Jedziemy dalej. Nad skarpą sandomierską stoi ceglany budynek w stylu gotyckim. Powstał w 1476 roku, a ufundował go, na potrzeby ośmiu księży misjonarzy, słynny historyk Jan Długosz. Obecnie mieści się tu Muzeum Diecezjalne z bogatymi zbiorami eksponatów sakralnych.

dom Długosza © niradhara


oboje lubimy muzea © niradhara


sala rzeżb © niradhara


Muzea lubię zwiedzać na własną rękę, bez przewodnika terkoczącego jak karabin maszynowy „na lewo to, na prawo tamto, idziemy dalej”. Tu trzeba nacieszyć oczy każdym detalem. Wyobrażam sobie kobiety, zakonnice pewnie, haftujące ornaty przy zimowym, słabym świetle. Czuję niemal, jak drętwieją im z zimna palce…

zbiory muzealne © niradhara


arcydzieło © niradhara


Przyglądam się długo każdemu eksponatowi. Cóż za niewiarygodna precyzja wykonania! Gdzieś pod czaszką wyświetla mi się obraz jednorazowych plastikowych kubków.

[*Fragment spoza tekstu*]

/-! ### The digest vote (R493) and the end of the confirmation period (R501) -/

/-- STATE, TIMEV and IMGD that a lane of the own set shows. -/
def State.shows (s : State) (n : Nat) : Option Nat := if n = s.node then some s.healthNat else s.fresh n

/-- All three lanes of the set show STATE 0x5 with TIMEV = 1. -/
def State.digestReady (s : State) : Bool :=
  s.setNodes.all fun n => match s.shows n with | some h => decide (hState h = 5) && hTimev h | none => false

/-- The first lane of the set in STATE 0x5 that shows another IMGD. -/
def State.digestOther (s : State) : Option Nat :=
  s.setNodes.find? fun n => match s.shows n with
    | some h => decide (hState h = 5) && decide (hImgd h ≠ s.imgdLow) | none => false

/-- The voting lanes of the holding set that show neither the predecessor nor this image. -/
def State.digestHolders (s : State) : List Nat :=
  s.otherNodes.filter fun n => match s.fresh n with
    | some h => hVoting h && decide (hRole h = 0) && decide (hImgd h ≠ s.station.predd.toNat % 4294967296) &&
        decide (hImgd h ≠ s.imgdLow)
    | none => false

/-- The digest vote passes. -/
def State.digestPasses (s : State) : Bool :=
  decide (2 ≤ (s.setNodes.filter fun n => match s.shows n with | some h => decide (hImgd h = s.imgdLow) | none => false).length) &&
  s.digestOther.isNone && decide (s.digestHolders = [])

/-- The vote is decided. -/
def State.digestDecide (s : State) : State :=
  let s1 : State := { s with lane.digestDue := false }
  if s.digestPasses then s1
  else
    let n := match s.digestOther with | some n => n | none => s.digestHolders.headD 0xFF
    ((s1.programSlot s1.runSlotNo .retired).record 4 0x0D00 0x0D04 [n]).enterSafe 7

/-- DIGEST_VOTE (R493). -/
def execDigestVote (s : State) : Host.Outcome State Fault Refusal :=
  .next (if s.lane.st = .integrate ∧ s.lane.digestDue = true ∧ s.tae.timev = true then
      (if s.digestReady then s else s.advance (s.tae.timevAt + 5000000000)).digestDecide
    else s)

/-- CONFIRMATION_END (R501): in a lane of the new holding set. -/
def execConfirmationEnd (s : State) : Host.Outcome State Fault Refusal :=
  .next (match s.upd.confEnd with
    | some e =>
      if s.upd.conf && s.upd.confNew then ((s.advanceCt e).imageConfirm.confirmEntry).confEnds else s
    | none => s)

end Sys2Proof.Machine
end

Znów pojawia się dręczące mnie coraz częściej pytanie: co zostanie po nas?

kielich mszalny © niradhara


edytorów tekstówwtedy nie było © niradhara


Jednym z bardziej znanych sandomierskich zabytków jest pochodzący z XVII w. barokowy kościół św. Michała Archanioła. Najciekawszym elementem wnętrza jest ambona wykonana jako drzewo genealogiczne opatów benedyktyńskich począwszy od św. Benedykta.

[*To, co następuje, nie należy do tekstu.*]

-- ==== Sys2Proof/Machine/Dispatch.lean ====
section
/-! DEFINITION. One arm per command of the table: the direct call of its meaning, or its refusal by name. -/

namespace Sys2Proof.Machine

/-- The effect of a command on everything but the queue. -/
def exec (i : Instr) (s : State) : Host.Outcome State Fault Refusal :=
  match i with
  | .powerOn pfailHigh restartHigh => Sys2Proof.Machine.execPowerOn pfailHigh restartHigh s
  | .lossOfPower => Sys2Proof.Machine.execLossOfPower s
  | .railBelow r => Sys2Proof.Machine.execRailBelow r s
  | .resetNLow => Sys2Proof.Machine.execResetNLow s
  | .resetNRise s0 s1 s2 => Sys2Proof.Machine.execResetNRise s0 s1 s2 s
  | .strapResample s0 s1 s2 => Sys2Proof.Machine.execStrapResample s0 s1 s2 s
  | .amplitudeDetected => Sys2Proof.Machine.execAmplitudeDetected s
  | .validationWindow count => Sys2Proof.Machine.execValidationWindow count s
  | .validationAttemptTimeout => Sys2Proof.Machine.execValidationAttemptTimeout s
  | .validationRetry => Sys2Proof.Machine.execValidationRetry s
  | .pllLock density => Sys2Proof.Machine.execPllLock density s
  | .alignReached => Sys2Proof.Machine.execAlignReached s
  | .monitorTrip m => Sys2Proof.Machine.execMonitorTrip m s
  | .referenceSwitch toRecovered => Sys2Proof.Machine.execReferenceSwitch toRecovered s
  | .watchOscMeasure khz => Sys2Proof.Machine.execWatchOscMeasure khz s
  | .lockstepMismatch kind d0 => Sys2Proof.Machine.execLockstepMismatch kind d0 s
  | .supWatchdogTimeout d0 => Sys2Proof.Machine.execSupWatchdogTimeout d0 s
  | .vfuseChange present => Sys2Proof.Machine.execVfuseChange present s
  | .testEnd fusesOk mbistOk lbistOk norAOk norBOk => Sys2Proof.Machine.execTestEnd fusesOk mbistOk lbistOk norAOk norBOk s
  | .norBlockRead chip k data => Sys2Proof.Machine.execNorBlockRead chip k data s
  | .loadEnd st => Sys2Proof.Machine.execLoadEnd st s
  | .refReady => Sys2Proof.Machine.execRefReady s
  | .refLost => Sys2Proof.Machine.execRefLost s
  | .startCalibrationEnd rs => Sys2Proof.Machine.execStartCalibrationEnd rs s
  | .logicCycleBoundary n => Sys2Proof.Machine.execLogicCycleBoundary n s
  | .agreedImageApply => Sys2Proof.Machine.execAgreedImageApply s
  | .lockoutOutvoted n => Sys2Proof.Machine.execLockoutOutvoted n s
  | .fallbackOutvoted g => Sys2Proof.Machine.execFallbackOutvoted g s
  | .provingOutvoted ch k => Sys2Proof.Machine.execProvingOutvoted ch k s
  | .ld e rs n m a => Sys2Proof.Machine.execLd e rs n m a s
  | .ldc e rs n => Sys2Proof.Machine.execLdc e rs n s
  | .andOpen e n op a => Sys2Proof.Machine.execAndOpen e n op a s
  | .andOpenNoOperand e op => Sys2Proof.Machine.execAndOpenNoOperand e op s
  | .blockClose e n => Sys2Proof.Machine.execBlockClose e n s
  | .st e n a => Sys2Proof.Machine.execSt e n a s
  | .set e a => Sys2Proof.Machine.execSet e a s
  | .rst e a => Sys2Proof.Machine.execRst e a s
  | .ton e a => Sys2Proof.Machine.execTon e a s
  | .tof e a => Sys2Proof.Machine.execTof e a s
  | .ldte e rs n m a => Sys2Proof.Machine.execLdte e rs n m a s
  | .ldtr e rs n m a => Sys2Proof.Machine.execLdtr e rs n m a s
  | .edgr e a => Sys2Proof.Machine.execEdgr e a s
  | .edgf e a => Sys2Proof.Machine.execEdgf e a s
  | .ldeq e rs m w kl => Sys2Proof.Machine.execLdeq e rs m w kl s
  | .ldne e rs m w kl => Sys2Proof.Machine.execLdne e rs m w kl s
  | .ldlt e rs m w kl => Sys2Proof.Machine.execLdlt e rs m w kl s
  | .ldle e rs m w kl => Sys2Proof.Machine.execLdle e rs m w kl s
  | .ldgt e rs m w kl => Sys2Proof.Machine.execLdgt e rs m w kl s
  | .ldge e rs m w kl => Sys2Proof.Machine.execLdge e rs m w kl s
  | .wstk e w kl => Sys2Proof.Machine.execWstk e w kl s
  | .khi e kh => Sys2Proof.Machine.execKhi e kh s
  | .fence e => Sys2Proof.Machine.execFence e s
  | .endScan e => Sys2Proof.Machine.execEndScan e s
  | .reservedOpcode w => Sys2Proof.Machine.execReservedOpcode w s
  | .regionDrainEnd => Sys2Proof.Machine.execRegionDrainEnd s
  | .scanEnd => Sys2Proof.Machine.execScanEnd s
  | .gatherEnd => Sys2Proof.Machine.execGatherEnd s
  | .guardianPass k e => Sys2Proof.Machine.execGuardianPass k e s
  | .guardianStall => Sys2Proof.Machine.execGuardianStall s
  | .tableCrcCheck bad => Sys2Proof.Machine.execTableCrcCheck bad s
  | .regatherCheck => Sys2Proof.Machine.execRegatherCheck s
  | .fallbackExitCommand sid => Sys2Proof.Machine.execFallbackExitCommand sid s
  | .outputAgreement => Sys2Proof.Machine.execOutputAgreement s
  | .reportLimit => Sys2Proof.Machine.execReportLimit s
  | .outputCommit => Sys2Proof.Machine.execOutputCommit s
  | .proveComplete => Sys2Proof.Machine.execProveComplete s
  | .admission => Sys2Proof.Machine.execAdmission s
  | .basicCycleBoundary m guardDiff => Sys2Proof.Machine.execBasicCycleBoundary m guardDiff s
  | .peerSilent k => Sys2Proof.Machine.execPeerSilent k s
  | .automaticSwitchover => Sys2Proof.Machine.execAutomaticSwitchover s
  | .switchoverCommit => Sys2Proof.Machine.execSwitchoverCommit s
  | .switchoverRelease => Sys2Proof.Machine.execSwitchoverRelease s
  | .zeroCrossing ch t rising => Sys2Proof.Machine.execZeroCrossing ch t rising s
  | .crossingMissing ch => Sys2Proof.Machine.execCrossingMissing ch s
  | .slewEnd => Sys2Proof.Machine.execSlewEnd s
  | .angleSlotFire n => Sys2Proof.Machine.execAngleSlotFire n s
  | .timeSlotFire n => Sys2Proof.Machine.execTimeSlotFire n s
  | .darkPulseEnd ch => Sys2Proof.Machine.execDarkPulseEnd ch s
  | .blankingEnd ch => Sys2Proof.Machine.execBlankingEnd ch s
  | .inrushEnd ch => Sys2Proof.Machine.execInrushEnd ch s
  | .fastSample ch raw t => Sys2Proof.Machine.execFastSample ch raw t s
  | .fineSample ch raw t => Sys2Proof.Machine.execFineSample ch raw t s
  | .stabilityReset ch => Sys2Proof.Machine.execStabilityReset ch s
  | .rotationStart si => Sys2Proof.Machine.execRotationStart si s
  | .rotationPhaseEnd si off gain diff => Sys2Proof.Machine.execRotationPhaseEnd si off gain diff s
  | .rotationPathSwitch si => Sys2Proof.Machine.execRotationPathSwitch si s
  | .rotationCommit si => Sys2Proof.Machine.execRotationCommit si s
  | .calstale ch => Sys2Proof.Machine.execCalstale ch s
  | .vinFilterChange n c => Sys2Proof.Machine.execVinFilterChange n c s
  | .tpoFrameStart f obs => Sys2Proof.Machine.execTpoFrameStart f obs s
  | .tpoReadbackFault k => Sys2Proof.Machine.execTpoReadbackFault k s
  | .voutLiveExpire n => Sys2Proof.Machine.execVoutLiveExpire n s
  | .voutDriveFault n => Sys2Proof.Machine.execVoutDriveFault n s
  | .vfbFilterChange m c => Sys2Proof.Machine.execVfbFilterChange m c s
  | .monitorBoundElapsed n => Sys2Proof.Machine.execMonitorBoundElapsed n s
  | .restartFilteredChange level s0 s1 s2 => Sys2Proof.Machine.execRestartFilteredChange level s0 s1 s2 s
  | .restartQualified => Sys2Proof.Machine.execRestartQualified s
  | .restartWindowExpire => Sys2Proof.Machine.execRestartWindowExpire s
  | .lampLiveExpire ch => Sys2Proof.Machine.execLampLiveExpire ch s
  | .lampDriveFault ch => Sys2Proof.Machine.execLampDriveFault ch s
  | .learnEnd => Sys2Proof.Machine.execLearnEnd s
  | .consentLost k => Sys2Proof.Machine.execConsentLost k s
  | .consentPresent k => Sys2Proof.Machine.execConsentPresent k s
  | .pfailFall => Sys2Proof.Machine.execPfailFall s
  | .transmitFrame w => Sys2Proof.Machine.execTransmitFrame w s
  | .arbRoundStart w r carrier => Sys2Proof.Machine.execArbRoundStart w r carrier s
  | .guardianCutoff fid => Sys2Proof.Machine.execGuardianCutoff fid s
  | .statusFrame f => Sys2Proof.Machine.execStatusFrame f s
  | .inputFrame f => Sys2Proof.Machine.execInputFrame f s
  | .outputFrame f => Sys2Proof.Machine.execOutputFrame f s
  | .fetchRequest f => Sys2Proof.Machine.execFetchRequest f s
  | .fetchReply f => Sys2Proof.Machine.execFetchReply f s
  | .mirrorFrame f => Sys2Proof.Machine.execMirrorFrame f s
  | .stateTransferFrame f => Sys2Proof.Machine.execStateTransferFrame f s
  | .coldStartFrame f => Sys2Proof.Machine.execColdStartFrame f s
  | .carrierInvalid => Sys2Proof.Machine.execCarrierInvalid s
  | .listenTimeout carrierBefore => Sys2Proof.Machine.execListenTimeout carrierBefore s
  | .swarmReadback clean => Sys2Proof.Machine.execSwarmReadback clean s
  | .waitExpire carrierBefore => Sys2Proof.Machine.execWaitExpire carrierBefore s
  | .clockCorrection => Sys2Proof.Machine.execClockCorrection s
  | .timevRestored => Sys2Proof.Machine.execTimevRestored s
  | .clusterFormed => Sys2Proof.Machine.execClusterFormed s
  | .attemptFailed => Sys2Proof.Machine.execAttemptFailed s
  | .loneNode => Sys2Proof.Machine.execLoneNode s
  | .integrationCheckPassed => Sys2Proof.Machine.execIntegrationCheckPassed s
  | .demotion => Sys2Proof.Machine.execDemotion s
  | .passiveReturn => Sys2Proof.Machine.execPassiveReturn s
  | .syncLost => Sys2Proof.Machine.execSyncLost s
  | .singleChannelLimit node => Sys2Proof.Machine.execSingleChannelLimit node s
  | .recoveredClockAdmitted => Sys2Proof.Machine.execRecoveredClockAdmitted s
  | .recoveredClockRevoked cause => Sys2Proof.Machine.execRecoveredClockRevoked cause s
  | .digestVote => Sys2Proof.Machine.execDigestVote s
  | .phyPoll port link => Sys2Proof.Machine.execPhyPoll port link s
  | .ethernetFrame port fcsOk bytes => Sys2Proof.Machine.execEthernetFrame port fcsOk bytes s
  | .arpRequest port target => Sys2Proof.Machine.execArpRequest port target s
  | .icmpEchoRequest port dst => Sys2Proof.Machine.execIcmpEchoRequest port dst s
  | .mimanTelegram port srcIp bytes => Sys2Proof.Machine.execMimanTelegram port srcIp bytes s
  | .portSingle port => Sys2Proof.Machine.execPortSingle port s
  | .canFrameReceived c f sof => Sys2Proof.Machine.execCanFrameReceived c f sof s
  | .canFrameStart c sof => Sys2Proof.Machine.execCanFrameStart c sof s
  | .canTxComplete c => Sys2Proof.Machine.execCanTxComplete c s
  | .canAckError c => Sys2Proof.Machine.execCanAckError c s
  | .canError c tec rec => Sys2Proof.Machine.execCanError c tec rec s
  | .busoffRecovered c => Sys2Proof.Machine.execBusoffRecovered c s
  | .referenceMessageDue c => Sys2Proof.Machine.execReferenceMessageDue c s
  | .recordCreate sev src code data => Sys2Proof.Machine.execRecordCreate sev src code data s
  | .flushPeriod => Sys2Proof.Machine.execFlushPeriod s
  | .recFlush ok => Sys2Proof.Machine.execRecFlush ok s
  | .freezeStart => Sys2Proof.Machine.execFreezeStart s
  | .freezeCommit => Sys2Proof.Machine.execFreezeCommit s
  | .legkeyTimeout => Sys2Proof.Machine.execLegkeyTimeout s
  | .mbistChunk mem ok => Sys2Proof.Machine.execMbistChunk mem ok s
  | .replicaCompare attributable => Sys2Proof.Machine.execReplicaCompare attributable s
  | .bistperExpire => Sys2Proof.Machine.execBistperExpire s
  | .plannedBistStart => Sys2Proof.Machine.execPlannedBistStart s
  | .selftestEnd pass duration => Sys2Proof.Machine.execSelftestEnd pass duration s
  | .transientAgeOut unit => Sys2Proof.Machine.execTransientAgeOut unit s
  | .gateClosed code => Sys2Proof.Machine.execGateClosed code s
  | .softResetDone crcEqual => Sys2Proof.Machine.execSoftResetDone crcEqual s
  | .svBurnStep readBack => Sys2Proof.Machine.execSvBurnStep readBack s
  | .confirmationEnd => Sys2Proof.Machine.execConfirmationEnd s
  | .writeOperationDone ok => Sys2Proof.Machine.execWriteOperationDone ok s
  | .mapRequest bytes => Sys2Proof.Machine.execMapRequest bytes s
  | .fmpDatagram p bytes => Sys2Proof.Machine.execFmpDatagram p bytes s
  | .registerWrite sid addr value => Sys2Proof.Machine.execRegisterWrite sid addr value s
  | .ctloRead => Sys2Proof.Machine.execCtloRead s
  | .sessionOpen p level => Sys2Proof.Machine.execSessionOpen p level s
  | .close sid => Sys2Proof.Machine.execClose sid s
  | .responseSubmit sid hi => Sys2Proof.Machine.execResponseSubmit sid hi s
  | .tokenPresent sid hi => Sys2Proof.Machine.execTokenPresent sid hi s
  | .tokenExpire sid => Sys2Proof.Machine.execTokenExpire sid s
  | .challengeExpire sid => Sys2Proof.Machine.execChallengeExpire sid s
  | .lockoutExpire path => Sys2Proof.Machine.execLockoutExpire path s
  | .sessionTimeout sid => Sys2Proof.Machine.execSessionTimeout sid s
  | .makesafe sid => Sys2Proof.Machine.execMakesafe sid s
  | .restart sid => Sys2Proof.Machine.execRestart sid s
  | .stop sid => Sys2Proof.Machine.execStop sid s
  | .hold sid => Sys2Proof.Machine.execHold sid s
  | .leavehold sid => Sys2Proof.Machine.execLeavehold sid s
  | .resume sid => Sys2Proof.Machine.execResume sid s
  | .switchover sid => Sys2Proof.Machine.execSwitchover sid s
  | .abortsw sid => Sys2Proof.Machine.execAbortsw sid s
  | .wallTimeSet sid hi => Sys2Proof.Machine.execWallTimeSet sid hi s
  | .capture sid => Sys2Proof.Machine.execCapture sid s
  | .stepRung sid => Sys2Proof.Machine.execStepRung sid s
  | .stepRegion sid => Sys2Proof.Machine.execStepRegion sid s
  | .stepScan sid => Sys2Proof.Machine.execStepScan sid s
  | .stepComplete => Sys2Proof.Machine.execStepComplete s
  | .lockoutAcknowledgement sid out => Sys2Proof.Machine.execLockoutAcknowledgement sid out s
  | .isolationAcknowledgement sid grp => Sys2Proof.Machine.execIsolationAcknowledgement sid grp s
  | .learn sid ch cyc => Sys2Proof.Machine.execLearn sid ch cyc s
  | .calibrate sid ch => Sys2Proof.Machine.execCalibrate sid ch s
  | .calibrateAbort sid ch => Sys2Proof.Machine.execCalibrateAbort sid ch s
  | .softReset sid blk => Sys2Proof.Machine.execSoftReset sid blk s
  | .gateCloseWrite sid value => Sys2Proof.Machine.execGateCloseWrite sid value s
  | .gateOpenWrite sid value => Sys2Proof.Machine.execGateOpenWrite sid value s
  | .bistRequest sid grp => Sys2Proof.Machine.execBistRequest sid grp s
  | .bistAbort sid => Sys2Proof.Machine.execBistAbort sid s
  | .keyburn sid => Sys2Proof.Machine.execKeyburn sid s
  | .post sid => Sys2Proof.Machine.execPost sid s
  | .cancel sid e => Sys2Proof.Machine.execCancel sid e s
  | .receiveAcknowledgement sid => Sys2Proof.Machine.execReceiveAcknowledgement sid s
  | .entryRelease sid e => Sys2Proof.Machine.execEntryRelease sid e s
  | .busoffRecoveryRequest sid c => Sys2Proof.Machine.execBusoffRecoveryRequest sid c s
  | .oldest sid => Sys2Proof.Machine.execOldest sid s
  | .newest sid => Sys2Proof.Machine.execNewest sid s
  | .nextRec sid => Sys2Proof.Machine.execNextRec sid s
  | .prevRec sid => Sys2Proof.Machine.execPrevRec sid s
  | .seek sid => Sys2Proof.Machine.execSeek sid s
  | .freeze sid => Sys2Proof.Machine.execFreeze sid s
  | .unfreeze sid => Sys2Proof.Machine.execUnfreeze sid s
  | .legHiRead => Sys2Proof.Machine.execLegHiRead s
  | .legkeyWrite sid key => Sys2Proof.Machine.execLegkeyWrite sid key s
  | .updOpen sid => Sys2Proof.Machine.execUpdOpen sid s
  | .block sid => Sys2Proof.Machine.execBlock sid s
  | .finish sid => Sys2Proof.Machine.execFinish sid s
  | .abort sid => Sys2Proof.Machine.execAbort sid s
  | .release sid => Sys2Proof.Machine.execRelease sid s
  | .activate sid => Sys2Proof.Machine.execActivate sid s
  | .handover sid dropf => Sys2Proof.Machine.execHandover sid dropf s
  | .online sid => Sys2Proof.Machine.execOnline sid s
  | .force sid => Sys2Proof.Machine.execForce sid s
  | .unforce sid => Sys2Proof.Machine.execUnforce sid s
  | .reload sid => Sys2Proof.Machine.execReload sid s
  | .blkWrite sid value => Sys2Proof.Machine.execBlkWrite sid value s
  | .bdataWrite sid value => Sys2Proof.Machine.execBdataWrite sid value s
  | .pfailRise => Sys2Proof.Machine.execPfailRise s
  | .railAbove r => Sys2Proof.Machine.execRailAbove r s

end Sys2Proof.Machine
end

kościół św. Michała Archanioła © niradhara


ołtarz główny © niradhara


ambona © niradhara


Szukamy jeszcze opisywanego w przewodnikach wąwozu Królowej Jadwigi. Znajdujemy do wreszcie, ale odstrasza nas zakaz wjazdu rowerów. Kierujemy się zatem w stronę Gór Pieprzowych. Nie dane jest nam jednak do nich dotrzeć. Chmury stają coraz czarniejsze i straszą ulewą. Zaczynamy strategiczny odwrót na camping.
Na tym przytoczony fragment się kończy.